Internet of Things image via Shutterstock
By James Kobielus (@jameskobielus)
The Internet of Things (IoT) is one of big data’s hottest new frontiers. IoT refers to the embedding of continuous Internet connectivity and addressability into a growing range of human artifacts, into the natural world, and even into our smartphones, appliances, and physical persons.
Stream computing, aka complex event processing (CEP), is the key high-velocity technology of the three-V’d big-data stool, and it’s also the central pillar–though far from the only important technology–enabling IoT. Chief applications of IoT are all low-latency high-analytic, including real-time sensor grids, remote telemetry, self-healing network-computing platforms, medical monitoring, traffic management, hazard protection, emergency response, and security incident and event monitoring.
As the real-time event-notification bus of the online world, IoT depends critically on the core stream-computing services. Without an infrastructure that supports continuous real-time ingest, analysis, correlation, handling, and any-to-any routing of machine-generated information, IoT would not be practical. Just as important the IoT infrastructure must be capable of adding value-added stream-computing services such as ability to handle disparate relational and non relational data types; execution of advanced analytics against myriad media objects (e.g., images, audio, voice, VoIP, video); and scalability to support growing volumes of in-flight traffic without choking or slowing down.
IoT depends on stream computing, but stream computing has a much broader range of applications. In fact, the burgeoning digital media and entertainment arena depends on stream computing services. You might even make a credible case for stream computing being the pivotal glue tying together most of today’s chief technology paradigms: big data, IoT, social, mobile, and cloud.

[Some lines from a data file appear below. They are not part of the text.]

-- ==== Sys2Proof/Machine/Traverse.lean ====
section
/-! DEFINITION. Traverse: accepting a step, its schedule, its transfers, and how it ends (R268, R277 to R297). -/

namespace Sys2Proof.Machine

open Sys2Proof

/-! ## Submitting to other units (R242, R279, R341) -/

/-- A new token for a job of an internal queue. -/
def State.newToken (s : State) : Nat × State := (s.tokens + 1, { s with tokens := s.tokens + 1 })

/-- A Flowstone command through the internal queue (R242): its token. -/
def State.submitFls (s : State) (ws : List Nat) : Nat × State :=
  let (k, s) := s.newToken
  (k, { s with flsQueue := s.flsQueue ++ [⟨k, ws, 0⟩] })

/-- A PREFETCH with a deadline so many microseconds from now (R280, R286). -/
def State.submitPrefetch (s : State) (obj us : Nat) : State :=
  (s.submitFls [5 + obj % 2 ^ 16 * 2 ^ 16, 0, 0, (s.nowUs + us) % 2 ^ 48, 0, 0, 0, 0]).2

/-- A RELEASE of a gathered buffer (R287): its token. -/
def State.submitRelease (s : State) (base bytes : Nat) : Nat × State :=
  s.submitFls [7, base, cdiv bytes pageBytes * pageBytes, 0, 0, 0, 0, 0]

/-- A collective job through the internal queue (R341): its token. -/
def State.submitCu (s : State) (ws : List Nat) : Nat × State :=
  let (k, s) := s.newToken
  (k, { s with cuQueue := s.cuQueue ++ [⟨k, ws, 0⟩] })

/-- The words of a PUT (R341). -/
def putWords (recipe cc type node src dst bytes rowlenM1 rsig : Nat) : List Nat :=
  [1 + recipe % 4 * 2 ^ 4 + cc % 4 * 2 ^ 6 + type % 16 * 2 ^ 8 + type % 16 * 2 ^ 12 + node % 256 * 2 ^ 16,
   src % 2 ^ 48, dst % 2 ^ 48, bytes % 2 ^ 48, rowlenM1 % 2 ^ 16, 0, rsig % 2 ^ 12 * 2 ^ 12 + 2 ^ 24, 0]

/-! ## The running step -/

/-- The running step changed by a function. -/
def State.modTrv (s : State) (f : Step → Step) : State := { s with trv := s.trv.map f }

/-- The counts of TRV_PROGRESS (R298). -/
def State.progress (s : State) : State :=
  match s.trv with
  | none => s
  | some t => s.puts
      [(Reg.TRV_PROGRESS_INST, t.done.length), (Reg.TRV_PROGRESS_B_DONE, t.bDone), (Reg.TRV_PROGRESS_F_DONE, t.phaseCount 2)]

/-- Traverse may act: a step is in RUN, nothing has failed, no Hold (R294, R297). -/
def State.trvActs (s : State) : Option Step :=
  match s.trv with
  | some t => if s.get Reg.TRV_STATE_STATE = 2 ∧ t.fail = none ∧ !s.held then some t else none
  | none => none

/-- The prefetches of the items of a phase (R280). -/
def State.prefetchPhase (s : State) (t : Step) (ph : Nat) : State :=
  (t.plan.phaseItems ph).foldl (fun s i =>
    let w := t.plan.item i
    if recBits w 10 16 16 = 1 then s.submitPrefetch (recBits w 10 15 0) (recBits w 10 47 24) else s) s

/-- A failure is recorded; the first one stands (R294). -/
def Step.failWith (t : Step) (f : StepFail) : Step := { t with fail := some (t.fail.getD f) }
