-- ==== Sys2Proof/Machine/Sha.lean ====
section
/-! DEFINITION. SHA-256, by which the image key and the booted image are named (R428, R437). -/

namespace Sys2Proof.Machine

open Sys2Proof

/-- The primes below 312: the first 64. -/
def smallPrimes : List Nat :=
  (List.range 312).filter fun p => decide (2 ≤ p) && (List.range 18).all fun d => decide (d < 2) || decide (p ≤ d) || p % d != 0

/-- The largest number whose `k`-th power is at most `x`, given that it is `r` plus a number below `2 ^ i`. -/
def rootFrom (k x : Nat) : Nat → Nat → Nat
  | 0, r => r
  | i + 1, r => rootFrom k x i (if (r + 2 ^ i) ^ k ≤ x then r + 2 ^ i else r)

/-- The first 32 bits of the fractional part of the `k`-th root of a number below 512. -/
def rootFraction (k p : Nat) : BitVec 32 := BitVec.ofNat 32 (rootFrom k (p * 2 ^ (32 * k)) 37 0)

/-- The constants of the rounds, from the cube roots of the first 64 primes. -/
def shaK : List (BitVec 32) := smallPrimes.map (rootFraction 3)

/-- The eight words of the hash state. -/
structure Sha where
  a : BitVec 32
  b : BitVec 32
  c : BitVec 32
  d : BitVec 32
  e : BitVec 32
  f : BitVec 32
  g : BitVec 32
  h : BitVec 32
  deriving DecidableEq, Repr

/-- The eight words in order, from a list. -/
def Sha.ofList (l : List (BitVec 32)) : Sha :=
  let x := fun i => l.getD i 0
  ⟨x 0, x 1, x 2, x 3, x 4, x 5, x 6, x 7⟩

/-- The eight words in order. -/
def Sha.list (s : Sha) : List (BitVec 32) := [s.a, s.b, s.c, s.d, s.e, s.f, s.g, s.h]

/-- The initial state, from the square roots of the first eight primes. -/
def shaInit : Sha := Sha.ofList ((smallPrimes.take 8).map (rootFraction 2))

/-- The exclusive OR of a word rotated right by some amounts. -/
def spin (x : BitVec 32) (rs : List Nat) : BitVec 32 := rs.foldl (fun y r => y ^^^ x.rotateRight r) 0

/-- Bit by bit, `y` where `x` is 1 and `z` where it is 0. -/
def pick (x y z : BitVec 32) : BitVec 32 := z ^^^ (x &&& (y ^^^ z))

/-- Bit by bit, the value that two or three of the words have. -/
def majority (x y z : BitVec 32) : BitVec 32 := (x &&& y) ||| (z &&& (x ||| y))

/-- One round with its constant and message word. -/
def shaRound (s : Sha) (k w : BitVec 32) : Sha :=
  let x := s.h + k + w + spin s.e [6, 11, 25] + pick s.e s.f s.g
  { s with a := x + spin s.a [2, 13, 22] + majority s.a s.b s.c, b := s.a, c := s.b, d := s.c, e := s.d + x, f := s.e, g := s.f, h := s.g }

/-- The next word of the message schedule from the last sixteen, newest first. -/
def shaNext (w : List (BitVec 32)) : BitVec 32 :=
  let back := fun i => w.getD (i - 1) 0
  let old := spin (back 15) [7, 18] ^^^ (back 15 >>> 3)
  let new := spin (back 2) [17, 19] ^^^ (back 2 >>> 10)
  back 16 + old + back 7 + new

/-- The message schedule extended by `n` words, newest first. -/
def shaSchedule : Nat → List (BitVec 32) → List (BitVec 32)
  | 0, w => w
  | n + 1, w => shaSchedule n (shaNext w :: w)

/-- Big-endian words of a block. -/
def shaWords : List Byte → List (BitVec 32)
  | a :: b :: c :: d :: l => (a ++ b ++ c ++ d : BitVec 32) :: shaWords l
  | _ => []

/-- One block of 64 bytes. -/
def shaBlock (s : Sha) (block : List Byte) : Sha :=
  let w := (shaSchedule 48 (shaWords block).reverse).reverse
  let t := (shaK.zip w).foldl (fun t e => shaRound t e.1 e.2) s
  Sha.ofList (List.zipWith (· + ·) s.list t.list)

/-- Blocks one after another. -/
def shaBlocks : Nat → Sha → List Byte → Sha
  | 0, s, _ => s
  | n + 1, s, bs => if bs = [] then s else shaBlocks n (shaBlock s (bs.take 64)) (bs.drop 64)

/-- The padded message: a 1 bit, zeros, and the length in bits. -/
def shaPad (bs : List Byte) : List Byte :=
  let n := bs.length
  bs ++ [0x80] ++ List.replicate ((119 - n % 64) % 64) 0 ++ (leBytes 8 (8 * n)).reverse

/-- A word as four big-endian bytes. -/
def shaBytes (w : BitVec 32) : List Byte := (leBytes 4 w.toNat).reverse

/-- The SHA-256 hash of a byte string. -/
def sha256 (bs : List Byte) : List Byte :=
  let p := shaPad bs
  (shaBlocks (p.length / 64) shaInit p).list.flatMap shaBytes

end Sys2Proof.Machine
end

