-- ==== Sys2Proof/Machine/HelVector.lean ====
section
/-! DEFINITION. The helictite vector instructions (R217, R218). -/

namespace Sys2Proof.Machine

open Sys2Proof

/-- A BF16 half of a lane, as an exact value. -/
def bf16Half (x : Lane) (hi : Bool) : FVal := decodeElem 1 (if hi then x.toNat / 65536 else x.toNat % 65536)

/-- vdot.bf2 on one lane: exact products and sums, one rounding (R217). -/
def dotBf2 (a b c : Lane) : Lane × Flags :=
  let (p, f) := mulVal (bf16Half a false) (bf16Half b false)
  let (q, g) := mulVal (bf16Half a true) (bf16Half b true)
  let (x, e) := addVal p q
  let (y, k) := addVal (val32 c) x
  rounded (y, ((f.join g).join e).join k)

/-- vadd, lanewise FP32 (R113, R217, R218). -/
def execHVadd (hel : Fin 1152) (o : HOps) (s : State) : Host.Outcome State Fault Refusal :=
  .next (s.helAt hel.val 0x30 o <| s.helVec hel.val o fun h i => fadd (hlane (h.v o.a) i) (hlane (h.v o.b) i))

/-- vsub, lanewise FP32 (R113, R217, R218). -/
def execHVsub (hel : Fin 1152) (o : HOps) (s : State) : Host.Outcome State Fault Refusal :=
  .next (s.helAt hel.val 0x31 o <| s.helVec hel.val o fun h i => fsub (hlane (h.v o.a) i) (hlane (h.v o.b) i))

/-- vmul, lanewise FP32 (R113, R217, R218). -/
def execHVmul (hel : Fin 1152) (o : HOps) (s : State) : Host.Outcome State Fault Refusal :=
  .next (s.helAt hel.val 0x32 o <| s.helVec hel.val o fun h i => fmul (hlane (h.v o.a) i) (hlane (h.v o.b) i))

/-- vfma: hA times hB plus hC, one rounding, lanewise FP32 (R113, R217, R218). -/
def execHVfma (hel : Fin 1152) (o : HOps) (s : State) : Host.Outcome State Fault Refusal :=
  .next (s.helAt hel.val 0x33 o <| s.helVec hel.val o fun h i => ffma (hlane (h.v o.a) i) (hlane (h.v o.b) i) (hlane (h.v o.c) i))

/-- vmax, lanewise FP32 (R113, R217, R218). -/
def execHVmax (hel : Fin 1152) (o : HOps) (s : State) : Host.Outcome State Fault Refusal :=
  .next (s.helAt hel.val 0x34 o <| s.helVec hel.val o fun h i => fmax (hlane (h.v o.a) i) (hlane (h.v o.b) i))

/-- vmin, lanewise FP32 (R113, R217, R218). -/
def execHVmin (hel : Fin 1152) (o : HOps) (s : State) : Host.Outcome State Fault Refusal :=
  .next (s.helAt hel.val 0x35 o <| s.helVec hel.val o fun h i => fmin (hlane (h.v o.a) i) (hlane (h.v o.b) i))

/-- vabs: sign cleared, no flag (R217); a NaN becomes the canonical NaN (R218). -/
def execHVabs (hel : Fin 1152) (o : HOps) (s : State) : Host.Outcome State Fault Refusal :=
  .next (s.helAt hel.val 0x36 o <| s.helVec hel.val o fun h i => (if laneNan (hlane (h.v o.a) i) then qnan32 else (hlane (h.v o.a) i) &&& 0x7FFFFFFF#32, Flags.none))

/-- vneg: sign inverted, no flag (R217); a NaN becomes the canonical NaN (R218). -/
def execHVneg (hel : Fin 1152) (o : HOps) (s : State) : Host.Outcome State Fault Refusal :=
  .next (s.helAt hel.val 0x37 o <| s.helVec hel.val o fun h i => (if laneNan (hlane (h.v o.a) i) then qnan32 else (hlane (h.v o.a) i) ^^^ 0x80000000#32, Flags.none))

/-- vdot.bf2: hC plus two exact BF16 products, one rounding (R217). -/
def execHVdotBf2 (hel : Fin 1152) (o : HOps) (s : State) : Host.Outcome State Fault Refusal :=
  .next (s.helAt hel.val 0x38 o <| s.helVec hel.val o fun h i => dotBf2 (hlane (h.v o.a) i) (hlane (h.v o.b) i) (hlane (h.v o.c) i))

/-- vcmp.lt: all ones where hA < hB, else zero; NaN gives zero (R217). -/
def execHVcmpLt (hel : Fin 1152) (o : HOps) (s : State) : Host.Outcome State Fault Refusal :=
  .next (s.helAt hel.val 0x39 o <| s.helVec hel.val o fun h i => (fltMask (hlane (h.v o.a) i) (hlane (h.v o.b) i), Flags.none))

/-- vsel: hA where the lane of hC is not zero, else hB (R217). -/
def execHVsel (hel : Fin 1152) (o : HOps) (s : State) : Host.Outcome State Fault Refusal :=
  .next (s.helAt hel.val 0x3A o <| s.helVec hel.val o fun h i => (if hlane (h.v o.c) i ≠ 0 then hlane (h.v o.a) i else hlane (h.v o.b) i, Flags.none))

/-- vbcast: every lane := xA[31:0] (R217). -/
def execHVbcast (hel : Fin 1152) (o : HOps) (s : State) : Host.Outcome State Fault Refusal :=
  .next (s.helAt hel.val 0x3B o <| s.helVec hel.val o fun h _ => ((h.x o.a).setWidth 32, Flags.none))

/-- vred.add: lane 0 := the pairwise tree sum, other lanes 0 (R114, R217). -/
def execHVredAdd (hel : Fin 1152) (o : HOps) (s : State) : Host.Outcome State Fault Refusal :=
  .next (s.helAt hel.val 0x3C o <| s.helReg hel.val fun h => h.reduce o fadd)

/-- vred.max: lane 0 := the pairwise tree maximum, other lanes 0 (R114, R217). -/
def execHVredMax (hel : Fin 1152) (o : HOps) (s : State) : Host.Outcome State Fault Refusal :=
  .next (s.helAt hel.val 0x3D o <| s.helReg hel.val fun h => h.reduce o fmax)

/-- vlane: lane i := i (R217). -/
def execHVlane (hel : Fin 1152) (o : HOps) (s : State) : Host.Outcome State Fault Refusal :=
  .next (s.helAt hel.val 0x3E o <| s.helVec hel.val o fun _ i => (BitVec.ofNat 32 i, Flags.none))

/-- vrcp, with the bounds and special values of R115 (R217). -/
def execHVrcp (hel : Fin 1152) (o : HOps) (s : State) : Host.Outcome State Fault Refusal :=
  .next (s.helAt hel.val 0x40 o <| s.helVec hel.val o fun h i => frcp (hlane (h.v o.a) i))

/-- vrsqrt, with the bounds and special values of R115 (R217). -/
def execHVrsqrt (hel : Fin 1152) (o : HOps) (s : State) : Host.Outcome State Fault Refusal :=
  .next (s.helAt hel.val 0x41 o <| s.helVec hel.val o fun h i => frsqrt (hlane (h.v o.a) i))

/-- vexp, with the bounds and special values of R115 (R217). -/
def execHVexp (hel : Fin 1152) (o : HOps) (s : State) : Host.Outcome State Fault Refusal :=
  .next (s.helAt hel.val 0x42 o <| s.helVec hel.val o fun h i => fexp (hlane (h.v o.a) i))

/-- vlog, with the bounds and special values of R115 (R217). -/
def execHVlog (hel : Fin 1152) (o : HOps) (s : State) : Host.Outcome State Fault Refusal :=
  .next (s.helAt hel.val 0x43 o <| s.helVec hel.val o fun h i => flog (hlane (h.v o.a) i))

/-- vcvt.f2i: FP32 to INT32 (R118, R217). -/
def execHVcvtF2i (hel : Fin 1152) (o : HOps) (s : State) : Host.Outcome State Fault Refusal :=
  .next (s.helAt hel.val 0x44 o <| s.helVec hel.val o fun h i => let r := convert 5 false (hlane (h.v o.a) i); (BitVec.ofNat 32 r.1, r.2))

/-- vcvt.i2f: INT32 to FP32, rounded (R217). -/
def execHVcvtI2f (hel : Fin 1152) (o : HOps) (s : State) : Host.Outcome State Fault Refusal :=
  .next (s.helAt hel.val 0x45 o <| s.helVec hel.val o fun h i => roundFp32 (ofIntVal (hlane (h.v o.a) i).toInt))

/-- vadd.i32: lanewise, modulo 2^32 (R217). -/
def execHVaddI32 (hel : Fin 1152) (o : HOps) (s : State) : Host.Outcome State Fault Refusal :=
  .next (s.helAt hel.val 0x46 o <| s.helVec hel.val o fun h i => (hlane (h.v o.a) i + hlane (h.v o.b) i, Flags.none))

/-- vmovx: xD := lane MOD[3:0] of hA, zero-extended (R217). -/
def execHVmovx (hel : Fin 1152) (o : HOps) (s : State) : Host.Outcome State Fault Refusal :=
  .next (s.helAt hel.val 0x47 o <| s.helReg hel.val fun h => h.setX o.d ((hlane (h.v o.a) (o.mod.toNat % 16)).setWidth 64))

/-- vinsx: lane MOD[3:0] of hD := xA[31:0] (R217). -/
def execHVinsx (hel : Fin 1152) (o : HOps) (s : State) : Host.Outcome State Fault Refusal :=
  .next (s.helAt hel.val 0x48 o <| s.helReg hel.val fun h => h.setV o.d (mkHLanes fun i => if i = o.mod.toNat % 16 then (h.x o.a).setWidth 32 else hlane (h.v o.d) i))

end Sys2Proof.Machine
end

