-- ==== Sys2Proof/Machine/Siphon.lean ====
section
/-! DEFINITION. Siphon: its job ring, the route engine and the combine engine (R160 to R178). -/

namespace Sys2Proof.Machine

open Sys2Proof

/-! ## The ring (R160, R161, R163, R180) -/

/-- ENABLE rises: the job counters are zeroed and the job signal's value recorded, for both engines (R160). -/
def State.siphonEnable (s : State) : State :=
  let sig := s.get Reg.SIP_CTL_JOB_SIG
  ((s.puts [(Reg.SIP_CTL_ENABLE, 1), (Reg.SIP_PROGRESS_COMBINE_DONE, 0), (Reg.SIP_PROGRESS_ROUTE_DONE, 0)]).enableRing 0 sig).enableRing 1 sig

/-- SIPHON_ENABLE (R160, R180). -/
def execSiphonEnable (s : State) : Host.Outcome State Fault Refusal := .next (s.hostRaises Reg.SIP_CTL_ENABLE State.siphonEnable)

/-- SIPHON_DISABLE (R180): no job runs between two commands, so the change takes effect at once. -/
def execSiphonDisable (s : State) : Host.Outcome State Fault Refusal := .next (s.hostClears Reg.SIP_CTL_ENABLE)

/-- Siphon takes jobs: enabled, on a worker, not in Hold (R22, R160, R178). -/
def State.siphonRuns (s : State) : Bool := s.flag Reg.SIP_CTL_ENABLE && !s.flag Reg.GLB_ROLE_KEEPER && !s.held

/-- An engine's next job: the first posted record from its position on that is its own (R161). A job that the other engine has done is
skipped without a look at its record, which software may have rewritten since. -/
def State.siphonFind (s : State) (eng : Nat) : Nat → Nat → Option Nat
  | 0, _ => none
  | f + 1, j =>
    if s.jobPosted eng (s.get Reg.SIP_CTL_JOB_SIG) j then
      if (s.ring eng).skips.contains j then s.siphonFind eng f (j + 1)
      else
      let a := ringAddr (s.get Reg.SIP_RING_BASE / 128 * 128) (s.get Reg.SIP_RING_ENTRIES_M1) 128 j
      let op := (memByte s.mem a).toNat % 16
      if (op == 2) == (eng == 1) then some j else s.siphonFind eng f (j + 1)
    else none

/-- An engine has done job `j`: it stands behind it, and the other engine will skip it (R161). -/
def State.passJob (s : State) (eng j : Nat) : State :=
  let s := s.setRing eng { s.ring eng with taken := j + 1, skips := (s.ring eng).skips.filter fun k => decide (j < k) }
  let o := s.ring (1 - eng)
  if j < o.taken then s else s.setRing (1 - eng) { o with skips := o.skips ++ [j] }

/-- The end of a Siphon job (R163): STATUS and job number, counters, the log of a poisoned job, and the DONE_SIG post once STATUS is
visible (R177). -/
def State.endSiphon (s : State) (eng j a doneSig status bad : Nat) : State :=
  let lo := s.heldSeq
  let s := if status = 3 then s.logErr { sev := 2, kind := 4, source := 6, addr := bad / 256 * 256, obj := s.objAt (bad / 256 * 256), job := j, detail := status } else s
  let s := s.writeLogged 6 (a + 120) (leBytes 8 (status + j % 2 ^ 32 * 2 ^ 32))
  let s := s.passJob eng j
  let s := s.count (if eng = 0 then Reg.SIP_PROGRESS_ROUTE_DONE else Reg.SIP_PROGRESS_COMBINE_DONE) 1
  let s := if status = 1 then s else s.puts [(Reg.SIP_LAST_ERR_JOB, j), (Reg.SIP_LAST_ERR_ENGINE, eng), (Reg.SIP_LAST_ERR_STATUS, status)]
  s.endWork (s.heldSince lo) (.post doneSig) (s.postSig doneSig false 1)

/-- An engine has done its job's work and waits for the job's writes (R177, R240). -/
def State.siphonEnding (s : State) (eng : Nat) : Bool :=
  s.ending fun w => match w with
    | .siphon e _ _ _ _ _ => e == eng
    | _ => false

/-- An engine runs its next job, if one is posted: `f` gives the status, the poisoned address of a POISON job, and the state. The job ends
once every write of it is visible (R177). -/
def State.runSiphon (s : State) (eng : Nat) (waits : State → List Nat → Bool) (f : State → Nat → List Nat → Nat × Nat × State) : State :=
  if !s.siphonRuns || s.siphonEnding eng then s
  else match s.siphonFind eng (s.get Reg.SIP_RING_ENTRIES_M1 + 1 + (s.ring eng).skips.length) (s.ring eng).taken with
    | none => s
    | some j =>
      let a := ringAddr (s.get Reg.SIP_RING_BASE / 128 * 128) (s.get Reg.SIP_RING_ENTRIES_M1) 128 j
      let (bs, bad, s') := s.read a 128
      let ws := recWords bs 16
      if waits s ws then s
      else
        let (st, at_, s'') := if bad then (3, a, s') else f s' j ws
        let sig := recBits ws 8 11 0
        s''.endWork (s''.heldSince s.heldSeq) (.siphon eng j a sig st at_) (s''.endSiphon eng j a sig st at_)

/-! ## The expert table (R164) -/

/-- An entry of the expert table. -/
structure Expert where
  valid  : Bool
  dev    : Nat
  list   : Nat
  capOvr : Nat
  rx     : Nat
  ret    : Nat
  sig    : Nat
  deriving DecidableEq, Repr

/-- An entry from its 32 bytes. -/
def expertOf (bs : List Byte) : Expert :=
  let w := wordAt bs
  { valid := bit (w 0) 63, dev := bits (w 0) 55 48, list := bits (w 0) 47 0 / 64 * 64, capOvr := bits (w 1) 63 48, rx := bits (w 1) 47 0
    ret := bits (w 2) 47 0, sig := bits (w 3) 11 0 }

/-- The expert table's entries; one in a poisoned granule is not valid. -/
def State.expertTable (s : State) (a n : Nat) : List Expert × Bool × State :=
  let (bs, bad, s') := s.read a (32 * n)
  ((List.range n).map fun e =>
    let x := expertOf ((bs.drop (32 * e)).take 32)
    if s.poisoned (granuleOf (a + 32 * e)) then { x with valid := false } else x, bad, s')

/-! ## Selection (R165 to R167) -/

/-- A logit, its exact value and its selection key. -/
structure Logit where
  expert : Nat
  raw    : Nat
  key    : FVal
  deriving DecidableEq, Repr

/-- An exact value is finite. -/
def isFinite : FVal → Bool
  | .fin _ _ _ => true
  | _ => false

/-- The key of a logit (R165). -/
def keyOf (l : FVal) (bias : Option Lane) : FVal :=
  match bias with
  | none => l
  | some b => val32 (rounded (addVal l (val32 b))).1

/-- The ineligible keys that R165 counts: NaN, +inf, or -inf made of a finite logit. -/
def badKey (l k : FVal) : Bool :=
  match k with
  | .nan => true
  | .inf neg => !neg || isFinite l
  | .fin _ _ _ => false

/-- A candidate put into a ranking: larger keys first, equal ones by ascending expert (R166). -/
def rankLogit (x : Logit) : List Logit → List Logit
  | [] => [x]
  | y :: l => if ltVal y.key x.key then x :: y :: l else y :: rankLogit x l

/-- One (token, expert) pair on its way through admission. -/
structure Pair where
  carried : Bool
  tok     : Nat
  c1      : Nat
  rank    : Nat
  expert  : Nat
  gate    : Lane
  out     : Nat
  deriving DecidableEq, Repr

/-- The pairs of one token, by rank, and the count of bad keys (R165 to R167). -/
def selectToken (ws : List Nat) (ex : List Expert) (bias : List Nat) (row : List Nat) (t : Nat) : List Pair × Nat :=
  let lt := recBits ws 0 7 4
  let all := (ex.zip row).zipIdx.filterMap fun (x, e) =>
    if x.1.valid then
      let l := decodeElem lt x.2
      let b := if recBits ws 0 14 14 = 1 then some (BitVec.ofNat 32 (bias.getD e 0)) else none
      some (l, (⟨e, x.2, keyOf l b⟩ : Logit))
    else none
  let el := (all.filter fun x => isFinite x.2.key).map (·.2)
  let sel := (el.foldl (fun l x => rankLogit x l) []).take (recBits ws 0 11 8)
  let raws := fun (l : List Logit) => l.map (·.raw)
  let g := fun (x : Logit) =>
    gateOf (recBits ws 0 13 13 == 1) (recBits ws 0 12 12 == 1) lt (raws el) (raws sel) x.raw
  (sel.zipIdx.map fun (x, r) =>
      { carried := false, tok := t, c1 := recBits ws 6 63 48, rank := r, expert := x.expert, gate := g x
        out := recBits ws 10 47 0 + t * recBits ws 11 31 0 },
    (all.filter fun x => badKey x.1 x.2.key).length)

/-- Every token's pairs, the bad keys and unrouted tokens counted, the poisoned address if a logit row is poisoned. -/
def State.selectAll (s : State) (ws : List Nat) (ex : List Expert) (bias : List Nat) : Nat → Nat → List (List Pair) × Option Nat × State
  | 0, _ => ([], none, s)
  | k + 1, t =>
    let lt := recBits ws 0 7 4
    let a := recBits ws 1 47 0 + t * recBits ws 2 31 0
    let (bs, bad, s) := s.read a (ex.length * floatBytes lt)
    if bad then ([], some a, s)
    else
      let (ps, n) := selectToken ws ex bias (unpackElems lt bs ex.length) t
      let s := s.count Reg.SIP_BADLOGIT_COUNT_COUNT n
      let s := if ps = [] then s.count Reg.SIP_UNROUTED_COUNT_COUNT 1 else s
      let (l, b, s) := s.selectAll ws ex bias k (t + 1)
      (ps :: l, b, s)

/-! ## Admission and the sump (R168 to R170) -/

/-- Where a pair ends: FATE of R172 and its slot. -/
structure Placed where
  pair : Pair
  fate : Nat
  slot : Nat
  deriving DecidableEq, Repr

/-- An expert's capacity per wave (R168); 0 means T. -/
def capOf (ws : List Nat) (ex : List Expert) (e : Nat) : Nat :=
  let o := (ex.getD e (expertOf [])).capOvr
  let c := recBits ws 0 63 48
  if o ≠ 0 then o else if c = 0 then recBits ws 0 47 32 else c

/-- Pairs admitted in order while their expert has room: the admitted with their slots, the refused in order, the counts. -/
def fitAll (cap base : Nat → Nat) (fate : Nat) : List Pair → Map Nat → List Placed × List Pair × Map Nat
  | [], m => ([], [], m)
  | p :: ps, m =>
    let n := mapGet 0 m p.expert
    if n < cap p.expert then
      let (a, r, m) := fitAll cap base fate ps (mapSet 0 m p.expert (n + 1))
      (⟨p, fate, base p.expert + n⟩ :: a, r, m)
    else
      let (a, r, m) := fitAll cap base fate ps m
      (a, p :: r, m)

/-- Pairs of rank `r` of every token, in ascending token order. -/
def ofRank (l : List (List Pair)) (r : Nat) : List Pair := l.filterMap fun ps => ps[r]?

/-- The job's mode (R169). -/
def State.sumpMode (s : State) (ws : List Nat) : Nat :=
  let m := recBits ws 0 17 16
  let m := if m = 0 then s.get Reg.SIP_MODE_MODE else m
  if m = 0 then 3 else m

/-- The fate of the sump (R169, R170): wave 2, the carry list, or dropped; the pairs deferred are those written to the list. -/
def sumpFate (mode : Nat) (cap base : Nat → Nat) (sump : List Pair) : List Placed :=
  if mode = 1 then
    let (a, r, _) := fitAll cap base 1 sump []
    a ++ r.map fun p => ⟨p, 3, 0⟩
  else if mode = 2 then
    let own := sump.filter fun p => !p.carried
    (own.take 65535).map (fun p => ⟨p, 2, 0⟩) ++ (own.drop 65535 ++ sump.filter (·.carried)).map fun p => ⟨p, 3, 0⟩
  else sump.map fun p => ⟨p, 3, 0⟩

As befits its central importance in the new online world, the stream-computing market remains in constant flux. The technology has been around for a long time, as this recent article (http://ow.ly/mg5Lw) makes clear, but it’s also evolving rapidly. It’s such a well-established niche that most diversified solution providers–including IBM with InfoSphere Streams, have it in their portfolios, as do a wide range of niche vendors. It’s a sufficiently robust market, in the sense that larger vendors continue to acquire established pure-plays (2 such acquisitions happened recently in a single week) while startups (e.g., http://bit.ly/14xlIvQ) enter to try their hand in the streaming end of hot spaces such as big data.
IoT’s significance in the adoption of stream computing cannot be overstated. Guaranteed low latency is becoming the unstated expectation in every online interaction–whether it involves people, machines, or some combination–and only stream computing can deliver on that promise.